WAVE: Warp-Based View Guidance for Consistent Novel View Synthesis Using a Single Image

@ ICCV 2025
Jiwoo Park, Tae Eun Choi, Youngjun Jun, Seong Jae Hwang
Yonsei University

Our approach utilizes the view guidance prior through a warping algorithm on diffusion models to generate view-consistent images from a single scene-level image.

Our method is compared with the diffusion-based model MegaScenes and a multi-step pipeline which utilizes a 3D rendering technique, VistaDream. Since VistaDream uses more frames than the diffusion models, its results tend to be smoother. Although our method does not rely on rendering techniques, it still produces high-quality, consistent images.

Abstract

Generating high-quality novel views of a scene from a single image requires maintaining structural coherence across different views, referred to as view consistency. While diffusion models have driven advancements in novel view synthesis, they still struggle to preserve spatial continuity across views. Diffusion models have been combined with 3D models to address the issue, but such approaches lack efficiency due to their complex multi-step pipelines. This paper proposes a novel view-consistent image generation method which utilizes diffusion models without additional modules. Our key idea is to enhance diffusion models with a training-free method that enables adaptive attention manipulation and noise reinitialization by leveraging view-guided warping to ensure view consistency.

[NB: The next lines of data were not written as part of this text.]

/-- Everything a step that answers a next state can have done. -/
theorem step_cases {s t : State} (h : step s = .next t) :
    (s.inputs = [] ∧ t = s) ∨
    (∃ r rest i, s.inputs = .command r :: rest ∧ decode r = .ok i ∧
      exec i { s with inputs := rest } = .next t) ∨
    (∃ r rest e, s.inputs = .command r :: rest ∧ decode r = .error e ∧
      t = { s with inputs := rest }.raise .illegalCmd) ∨
    (∃ rest, s.inputs = .agentReturns :: rest ∧ t = { s with inputs := rest }.agentReturns) ∨
    (∃ e rest, s.inputs = .engineMoves e :: rest ∧ t = { s with inputs := rest }.engineMoves e) ∨
    (∃ image rest, s.inputs = .hostLoad image :: rest ∧
      t = { s with inputs := rest }.hostLoad image) := by
  unfold step at h
  split at h
  · cases h; exact .inl ⟨‹_›, rfl⟩
  · rename_i r rest hi
    split at h
    · exact .inr (.inl ⟨r, rest, _, hi, ‹_›, h⟩)
    · cases h; exact .inr (.inr (.inl ⟨r, rest, _, hi, ‹_›, rfl⟩))
  · cases h; exact .inr (.inr (.inr (.inl ⟨_, ‹_›, rfl⟩)))
  · cases h; exact .inr (.inr (.inr (.inr (.inl ⟨_, _, ‹_›, rfl⟩))))
  · cases h; exact .inr (.inr (.inr (.inr (.inr ⟨_, _, ‹_›, rfl⟩))))

end Sys2Proof.Machine
end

Through our comprehensive metric framework suitable for novel-view datasets, we show that our method improves view consistency across various diffusion models, demonstrating its broader applicability.

Video

Method

Illustration of WAVE. Given an input view, depth map and continuous camera poses, our method generates scene images with smooth view transitions through three distinct processes: (a) adaptive warp-range selection utilizes warped region masks, from which the relevance between viewpoints is determined to compute the reference range for attention. (b) pose-aware noise initialization (PANI) re-initializes the diffusion initial noise by leveraging warped images and initial noise, incorporating frequency domain information. (c) warp-guided adaptive attention (WGAA) utilizes the warped region mask and reference range obtained from the adaptive warp-range selection, performing masked batch self-attention.

Different Pose NVS with WAVE

By applying our proposed method, we generate results across multiple camera poses, demonstrating its effectiveness in handling different viewpoints. Additionally, to further illustrate its capability, we perform additional generations along another pose trajectory, providing diverse examples of novel view synthesis.

Consistency & Camera Accuracy Metrics

We conduct experiments on the three datasets MegaScenes, DTU, and RE10K and evaluate consistency using two metrics: next metric, which assesses consistency with neighboring viewpoints, and first metric, which measures consistency with the input view. Additionally, to evaluate camera accuracy, a crucial aspect of novel view synthesis, we report the accuracy of camera extrinsic parameters using Frobenius Norm, Rotation Angle Difference, and Angular Consistency.

Overall Comparison of Methods

The size of the circles represents inference time. Applying our method improves performance without a significant increase in computation cost.